Monday, April 7, 2025

Ski World Cup Finals, Val Gardena 1975

It happened 50 years ago, and I still vividly remember the event. March 23, 1975 will forever remain a historic event in my mind, like it will for Italian skiing as a whole. That day, I witnessed the most exciting finale in the history of the World Cup. 

The setting was the Ronc slope in Ortisei, where Gustavo Thöni, the champion from Trafoi was ready for the final parallel slalom of a World Cup that saw him, Ingemar Stenmark and Franz Klammer show up with the same number of points at the finals in an absolutely unparalleled event with over 40 thousand people in attendance and some twenty million Italians glued in front of their TV. 

Klammer, a downhiller, not a technical skier paired with Helmuth Schmalzl, went out immediately in the opening heat, while Thöni climbed quickly into a controversial quarter final against Poland’s Andrej Bachleda. Likewise, his Swedish opponent reached the semifinal against Fausto Radici and won it, while Thöni beat Switzerland’s Walter Tresch to arrive head to head with Stenmark for a super-charged intense final run of two legends. 

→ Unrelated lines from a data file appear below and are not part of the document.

/-- REVOCATION at the holder (09 R207): accesses to the page stall; once those on their way have been answered its lines are gone, and it
acknowledges. -/
def execRevocation (job region page home : Nat) (s : State) : Out :=
  match s.jobCtx? job with
  | none => .next s
  | some c =>
    let mine := fun (k : Held) => k.ctx == c.num && k.region == region && k.page == page && k.home == home
    let s : State := { s with flight := s.flight.map fun a => a.walkAgain mine s.tables.lines }
    if s.pageBusy c region page home then
      .next ((s.onTables fun t => { t with lines := t.lines.map fun k => if mine k then { k with revoked := true } else k }).later
        (.revocation job region page home))
    else .next ((s.onTables fun t => { t with lines := t.lines.filter fun k => !mine k }).tick.emit (.revoked home job region page))

/-- REVOCATION_ACKNOWLEDGEMENT at the home (09 R207). -/
def execRevocationAcknowledgement (job region page rank : Nat) (s : State) : Out :=
  match s.jobCtx? job with
  | none => .next s
  | some c =>
    let page := c.pageOf region (page * 65536)
    let drop := fun (h : Sharer) => if h.ctx == c.num && h.region == region && h.page == page
      then { h with holders := h.holders.filter (· != rank), pending := h.pending.filter (· != rank) } else h
    .next (s.onTables fun t => { t with sharers := (t.sharers.map drop).filter fun h => !h.holders.isEmpty }).tick

/-- REPLICA_LOCK at a replica (09 R206). -/
def execReplicaLock (job region offset : Nat) (home : HomeAsk) (data : List Byte) (s : State) : Out :=
  .next (match s.jobCtx? job with
  | none => s.emit (.reply home.rank home.tag (.nack XFault.noContext.code))
  | some c => s.lockReplica c region offset home data [])

/-- REPLICA_UNLOCK (09 R206). -/
def execReplicaUnlock (job region offset : Nat) (home : HomeAsk) (s : State) : Out :=
  match s.jobCtx? job with
  | none => .next s
  | some c => .next ((s.onTables fun t => { t with locked := t.locked.filter fun k => k != ⟨c.num, region, c.pageOf region offset, home.rank⟩ }).tick.emit
      (.reply home.rank home.tag (.data [] 0)))

end Sys2Proof.Machine
end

The Italians fans were not nice to the Swede as they pelted him with snowballs as he was riding the surface lift up to the start. In the last gates of the final run, Stenmark trying to recover after slipping away into the last two gates lost his momentum, while Thoeni crossed the finish line victorious while Stenmark stood frozen and incredulous on the edge of the run. 

“Ingo” as Italians nicknamed the Swede, would win the next three crystal globes and win the most World Cups until Shifrin beat his record, effectively putting an end to the domination of the “Valanga Azzurra” (the Italian avalanche) led by Mario Cotelli. For my part, not only was Thöni, the overall World Cup champion on Look bindings, but so was his Austrian female counterpart, Annemarie Moser Pröll! 

With all these festive feelings and an everlasting memory inside my head I drove home thinking I had witnessed an incredible moment in ski history and some bittersweet feelings as this would be a premonition marking the beginning of the end of my job as racing director…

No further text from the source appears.